● Work request: Write out the stretch of lines below that begins at the line with "def disarm : M s0 Unit := do" and ends at the line with "setF R.FAB_LSTAT_ROLE role u", including both, exactly as given and nothing more.

● Data for the task:

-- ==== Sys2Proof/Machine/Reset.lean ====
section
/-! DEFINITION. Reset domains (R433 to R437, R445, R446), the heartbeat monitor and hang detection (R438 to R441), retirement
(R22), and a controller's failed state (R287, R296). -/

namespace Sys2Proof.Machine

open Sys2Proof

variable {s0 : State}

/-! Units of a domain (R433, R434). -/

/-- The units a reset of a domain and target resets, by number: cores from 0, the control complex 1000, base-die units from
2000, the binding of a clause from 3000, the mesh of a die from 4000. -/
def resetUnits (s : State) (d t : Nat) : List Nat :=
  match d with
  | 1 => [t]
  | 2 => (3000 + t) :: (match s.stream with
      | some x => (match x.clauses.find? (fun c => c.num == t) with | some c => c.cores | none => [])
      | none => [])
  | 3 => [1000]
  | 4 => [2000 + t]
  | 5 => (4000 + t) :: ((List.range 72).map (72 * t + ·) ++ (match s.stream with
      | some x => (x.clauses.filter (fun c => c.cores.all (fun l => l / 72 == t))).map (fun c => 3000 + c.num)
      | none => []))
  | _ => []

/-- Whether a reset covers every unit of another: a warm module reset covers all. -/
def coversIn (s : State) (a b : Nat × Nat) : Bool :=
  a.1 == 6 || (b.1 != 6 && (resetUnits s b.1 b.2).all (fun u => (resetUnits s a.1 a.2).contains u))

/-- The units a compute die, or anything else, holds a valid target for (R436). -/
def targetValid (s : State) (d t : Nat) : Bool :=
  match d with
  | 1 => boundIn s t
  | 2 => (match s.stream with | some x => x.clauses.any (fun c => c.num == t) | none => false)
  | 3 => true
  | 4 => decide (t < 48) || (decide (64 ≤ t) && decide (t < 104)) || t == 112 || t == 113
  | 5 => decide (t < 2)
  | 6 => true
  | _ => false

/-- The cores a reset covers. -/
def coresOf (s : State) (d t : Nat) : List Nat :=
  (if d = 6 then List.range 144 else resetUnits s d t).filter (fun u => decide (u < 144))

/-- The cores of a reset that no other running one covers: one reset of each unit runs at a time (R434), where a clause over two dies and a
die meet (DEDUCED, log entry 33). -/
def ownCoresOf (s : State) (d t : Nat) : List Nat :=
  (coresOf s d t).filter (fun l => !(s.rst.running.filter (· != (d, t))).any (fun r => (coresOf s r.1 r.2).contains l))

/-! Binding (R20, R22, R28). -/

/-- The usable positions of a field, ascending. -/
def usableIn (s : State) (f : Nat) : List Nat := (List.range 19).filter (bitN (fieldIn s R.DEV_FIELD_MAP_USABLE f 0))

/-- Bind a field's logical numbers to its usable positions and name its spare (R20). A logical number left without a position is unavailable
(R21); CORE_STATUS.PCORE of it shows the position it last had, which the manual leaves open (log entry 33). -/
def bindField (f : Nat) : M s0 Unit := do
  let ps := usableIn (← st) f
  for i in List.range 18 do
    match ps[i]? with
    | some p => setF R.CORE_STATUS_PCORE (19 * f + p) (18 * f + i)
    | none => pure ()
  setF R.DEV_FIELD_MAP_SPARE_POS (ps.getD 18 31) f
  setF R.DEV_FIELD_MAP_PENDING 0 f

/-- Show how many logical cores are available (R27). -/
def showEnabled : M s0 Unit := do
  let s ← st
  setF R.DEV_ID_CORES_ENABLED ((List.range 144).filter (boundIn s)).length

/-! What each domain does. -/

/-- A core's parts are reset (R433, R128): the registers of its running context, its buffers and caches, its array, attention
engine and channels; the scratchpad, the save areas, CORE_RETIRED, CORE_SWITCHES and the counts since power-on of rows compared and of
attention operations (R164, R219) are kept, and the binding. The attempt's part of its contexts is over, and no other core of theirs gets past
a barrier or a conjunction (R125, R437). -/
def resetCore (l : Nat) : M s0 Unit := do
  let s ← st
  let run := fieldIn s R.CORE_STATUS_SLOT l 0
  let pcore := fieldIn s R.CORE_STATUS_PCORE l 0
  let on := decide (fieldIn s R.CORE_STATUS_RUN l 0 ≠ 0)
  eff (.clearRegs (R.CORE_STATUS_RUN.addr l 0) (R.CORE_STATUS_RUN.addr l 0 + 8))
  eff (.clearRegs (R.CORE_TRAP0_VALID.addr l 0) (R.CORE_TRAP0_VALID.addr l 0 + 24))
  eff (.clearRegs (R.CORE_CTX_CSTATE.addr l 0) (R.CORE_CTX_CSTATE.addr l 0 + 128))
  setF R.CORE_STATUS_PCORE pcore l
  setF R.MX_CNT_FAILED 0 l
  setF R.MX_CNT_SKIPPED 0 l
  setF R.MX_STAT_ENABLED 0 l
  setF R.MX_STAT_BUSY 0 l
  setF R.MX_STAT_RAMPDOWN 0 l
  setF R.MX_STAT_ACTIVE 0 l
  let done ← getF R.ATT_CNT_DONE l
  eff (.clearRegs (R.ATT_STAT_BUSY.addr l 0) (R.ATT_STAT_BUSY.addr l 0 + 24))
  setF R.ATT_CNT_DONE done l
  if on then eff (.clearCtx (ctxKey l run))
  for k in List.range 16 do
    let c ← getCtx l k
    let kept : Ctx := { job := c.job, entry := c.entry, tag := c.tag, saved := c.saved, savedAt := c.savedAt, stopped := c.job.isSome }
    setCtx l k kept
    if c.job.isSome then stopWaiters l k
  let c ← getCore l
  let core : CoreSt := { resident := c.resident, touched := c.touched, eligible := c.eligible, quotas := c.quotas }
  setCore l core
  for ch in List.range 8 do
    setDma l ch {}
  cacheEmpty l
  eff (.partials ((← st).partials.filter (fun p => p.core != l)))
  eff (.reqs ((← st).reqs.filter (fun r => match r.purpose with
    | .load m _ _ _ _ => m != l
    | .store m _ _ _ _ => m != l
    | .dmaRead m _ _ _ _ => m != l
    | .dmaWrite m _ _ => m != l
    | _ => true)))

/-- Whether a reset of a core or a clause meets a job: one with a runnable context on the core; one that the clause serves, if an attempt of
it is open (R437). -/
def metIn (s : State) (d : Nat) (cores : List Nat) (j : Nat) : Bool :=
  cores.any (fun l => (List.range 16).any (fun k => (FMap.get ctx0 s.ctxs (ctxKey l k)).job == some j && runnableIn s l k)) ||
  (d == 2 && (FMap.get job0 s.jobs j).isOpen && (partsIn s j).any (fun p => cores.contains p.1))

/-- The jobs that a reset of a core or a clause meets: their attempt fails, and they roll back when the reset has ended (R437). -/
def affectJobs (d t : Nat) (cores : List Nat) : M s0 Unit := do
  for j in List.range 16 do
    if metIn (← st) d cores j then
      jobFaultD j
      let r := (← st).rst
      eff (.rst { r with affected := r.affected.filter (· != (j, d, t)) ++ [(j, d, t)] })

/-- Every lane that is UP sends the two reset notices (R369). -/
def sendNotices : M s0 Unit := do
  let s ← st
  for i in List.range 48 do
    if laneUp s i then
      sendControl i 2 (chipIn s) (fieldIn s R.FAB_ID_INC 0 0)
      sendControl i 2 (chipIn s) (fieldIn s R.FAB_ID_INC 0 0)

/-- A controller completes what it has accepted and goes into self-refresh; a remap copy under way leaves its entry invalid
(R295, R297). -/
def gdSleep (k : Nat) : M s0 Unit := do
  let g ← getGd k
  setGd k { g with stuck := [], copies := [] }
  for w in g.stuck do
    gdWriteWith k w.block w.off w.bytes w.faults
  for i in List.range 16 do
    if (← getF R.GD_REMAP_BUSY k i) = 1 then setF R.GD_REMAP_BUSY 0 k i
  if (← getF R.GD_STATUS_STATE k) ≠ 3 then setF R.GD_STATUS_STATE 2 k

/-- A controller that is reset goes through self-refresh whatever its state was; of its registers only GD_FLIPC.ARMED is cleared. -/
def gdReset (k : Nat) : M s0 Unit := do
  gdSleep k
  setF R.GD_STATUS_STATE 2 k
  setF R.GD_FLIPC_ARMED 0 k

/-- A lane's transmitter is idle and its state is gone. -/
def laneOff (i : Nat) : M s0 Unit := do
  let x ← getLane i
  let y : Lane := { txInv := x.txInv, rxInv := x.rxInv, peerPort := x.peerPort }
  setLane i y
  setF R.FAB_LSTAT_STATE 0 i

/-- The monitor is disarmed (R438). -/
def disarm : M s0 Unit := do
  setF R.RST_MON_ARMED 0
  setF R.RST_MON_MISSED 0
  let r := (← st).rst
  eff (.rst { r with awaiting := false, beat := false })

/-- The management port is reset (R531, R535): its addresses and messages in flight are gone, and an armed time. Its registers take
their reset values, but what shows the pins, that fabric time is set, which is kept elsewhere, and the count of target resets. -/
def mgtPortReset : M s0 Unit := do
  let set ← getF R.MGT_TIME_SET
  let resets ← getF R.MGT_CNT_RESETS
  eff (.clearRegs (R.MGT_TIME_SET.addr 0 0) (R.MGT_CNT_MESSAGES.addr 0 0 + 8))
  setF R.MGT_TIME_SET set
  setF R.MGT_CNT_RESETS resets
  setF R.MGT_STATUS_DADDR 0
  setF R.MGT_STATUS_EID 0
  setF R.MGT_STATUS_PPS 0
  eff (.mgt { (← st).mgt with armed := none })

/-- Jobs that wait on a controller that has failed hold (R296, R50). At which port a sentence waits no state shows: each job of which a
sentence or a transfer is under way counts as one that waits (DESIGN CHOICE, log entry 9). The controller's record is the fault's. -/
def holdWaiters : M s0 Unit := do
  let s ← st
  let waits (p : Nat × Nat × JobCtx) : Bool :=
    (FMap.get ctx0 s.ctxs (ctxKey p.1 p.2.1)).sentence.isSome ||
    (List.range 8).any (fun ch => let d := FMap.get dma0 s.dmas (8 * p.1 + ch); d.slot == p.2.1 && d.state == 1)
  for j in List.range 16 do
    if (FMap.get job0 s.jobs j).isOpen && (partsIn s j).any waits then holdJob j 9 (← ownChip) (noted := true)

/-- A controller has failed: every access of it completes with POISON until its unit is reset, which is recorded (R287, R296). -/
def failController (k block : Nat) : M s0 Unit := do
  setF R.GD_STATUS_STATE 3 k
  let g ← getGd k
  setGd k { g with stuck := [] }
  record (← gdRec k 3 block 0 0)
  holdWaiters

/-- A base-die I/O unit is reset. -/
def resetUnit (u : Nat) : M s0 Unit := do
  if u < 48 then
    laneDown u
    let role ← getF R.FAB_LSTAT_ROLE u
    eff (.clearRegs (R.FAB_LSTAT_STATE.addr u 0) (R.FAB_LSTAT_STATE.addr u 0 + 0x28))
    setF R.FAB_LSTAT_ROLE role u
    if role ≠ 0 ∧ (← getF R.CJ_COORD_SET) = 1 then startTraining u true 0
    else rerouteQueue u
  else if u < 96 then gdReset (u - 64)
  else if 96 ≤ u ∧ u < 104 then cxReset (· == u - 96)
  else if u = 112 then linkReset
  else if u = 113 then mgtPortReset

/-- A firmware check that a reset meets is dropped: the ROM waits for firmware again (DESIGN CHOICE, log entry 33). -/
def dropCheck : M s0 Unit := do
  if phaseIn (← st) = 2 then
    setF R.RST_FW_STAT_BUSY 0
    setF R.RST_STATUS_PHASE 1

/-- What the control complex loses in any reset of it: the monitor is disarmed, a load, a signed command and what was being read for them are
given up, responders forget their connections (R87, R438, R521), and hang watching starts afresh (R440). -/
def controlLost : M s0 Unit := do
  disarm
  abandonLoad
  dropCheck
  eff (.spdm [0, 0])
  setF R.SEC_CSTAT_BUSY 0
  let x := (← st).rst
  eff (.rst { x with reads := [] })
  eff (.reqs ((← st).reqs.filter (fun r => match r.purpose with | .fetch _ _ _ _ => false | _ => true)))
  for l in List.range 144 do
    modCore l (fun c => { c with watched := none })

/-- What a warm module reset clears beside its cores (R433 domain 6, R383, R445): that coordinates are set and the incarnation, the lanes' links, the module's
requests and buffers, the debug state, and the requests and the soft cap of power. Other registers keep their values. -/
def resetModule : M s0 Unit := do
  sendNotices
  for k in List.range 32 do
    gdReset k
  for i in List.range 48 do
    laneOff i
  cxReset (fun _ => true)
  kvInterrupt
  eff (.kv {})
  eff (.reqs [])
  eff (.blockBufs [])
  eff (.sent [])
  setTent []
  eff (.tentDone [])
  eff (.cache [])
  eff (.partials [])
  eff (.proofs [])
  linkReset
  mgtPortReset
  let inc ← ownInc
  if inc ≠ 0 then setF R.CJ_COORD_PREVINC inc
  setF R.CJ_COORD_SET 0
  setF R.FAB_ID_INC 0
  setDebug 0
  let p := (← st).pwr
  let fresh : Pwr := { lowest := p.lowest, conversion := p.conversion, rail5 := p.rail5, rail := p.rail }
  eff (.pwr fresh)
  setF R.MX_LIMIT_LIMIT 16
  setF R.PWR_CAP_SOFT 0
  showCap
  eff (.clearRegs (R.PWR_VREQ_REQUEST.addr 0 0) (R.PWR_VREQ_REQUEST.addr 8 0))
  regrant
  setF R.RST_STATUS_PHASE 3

● Response box:
def disarm : M s0 Unit := do
  setF R.RST_MON_ARMED 0
  setF R.RST_MON_MISSED 0
  let r := (← st).rst
  eff (.rst { r with awaiting := false, beat := false })

/-- The management port is reset (R531, R535): its addresses and messages in flight are gone, and an armed time. Its registers take
their reset values, but what shows the pins, that fabric time is set, which is kept elsewhere, and the count of target resets. -/
def mgtPortReset : M s0 Unit := do
  let set ← getF R.MGT_TIME_SET
  let resets ← getF R.MGT_CNT_RESETS
  eff (.clearRegs (R.MGT_TIME_SET.addr 0 0) (R.MGT_CNT_MESSAGES.addr 0 0 + 8))
  setF R.MGT_TIME_SET set
  setF R.MGT_CNT_RESETS resets
  setF R.MGT_STATUS_DADDR 0
  setF R.MGT_STATUS_EID 0
  setF R.MGT_STATUS_PPS 0
  eff (.mgt { (← st).mgt with armed := none })

/-- Jobs that wait on a controller that has failed hold (R296, R50). At which port a sentence waits no state shows: each job of which a
sentence or a transfer is under way counts as one that waits (DESIGN CHOICE, log entry 9). The controller's record is the fault's. -/
def holdWaiters : M s0 Unit := do
  let s ← st
  let waits (p : Nat × Nat × JobCtx) : Bool :=
    (FMap.get ctx0 s.ctxs (ctxKey p.1 p.2.1)).sentence.isSome ||
    (List.range 8).any (fun ch => let d := FMap.get dma0 s.dmas (8 * p.1 + ch); d.slot == p.2.1 && d.state == 1)
  for j in List.range 16 do
    if (FMap.get job0 s.jobs j).isOpen && (partsIn s j).any waits then holdJob j 9 (← ownChip) (noted := true)

/-- A controller has failed: every access of it completes with POISON until its unit is reset, which is recorded (R287, R296). -/
def failController (k block : Nat) : M s0 Unit := do
  setF R.GD_STATUS_STATE 3 k
  let g ← getGd k
  setGd k { g with stuck := [] }
  record (← gdRec k 3 block 0 0)
  holdWaiters

/-- A base-die I/O unit is reset. -/
def resetUnit (u : Nat) : M s0 Unit := do
  if u < 48 then
    laneDown u
    let role ← getF R.FAB_LSTAT_ROLE u
    eff (.clearRegs (R.FAB_LSTAT_STATE.addr u 0) (R.FAB_LSTAT_STATE.addr u 0 + 0x28))
    setF R.FAB_LSTAT_ROLE role u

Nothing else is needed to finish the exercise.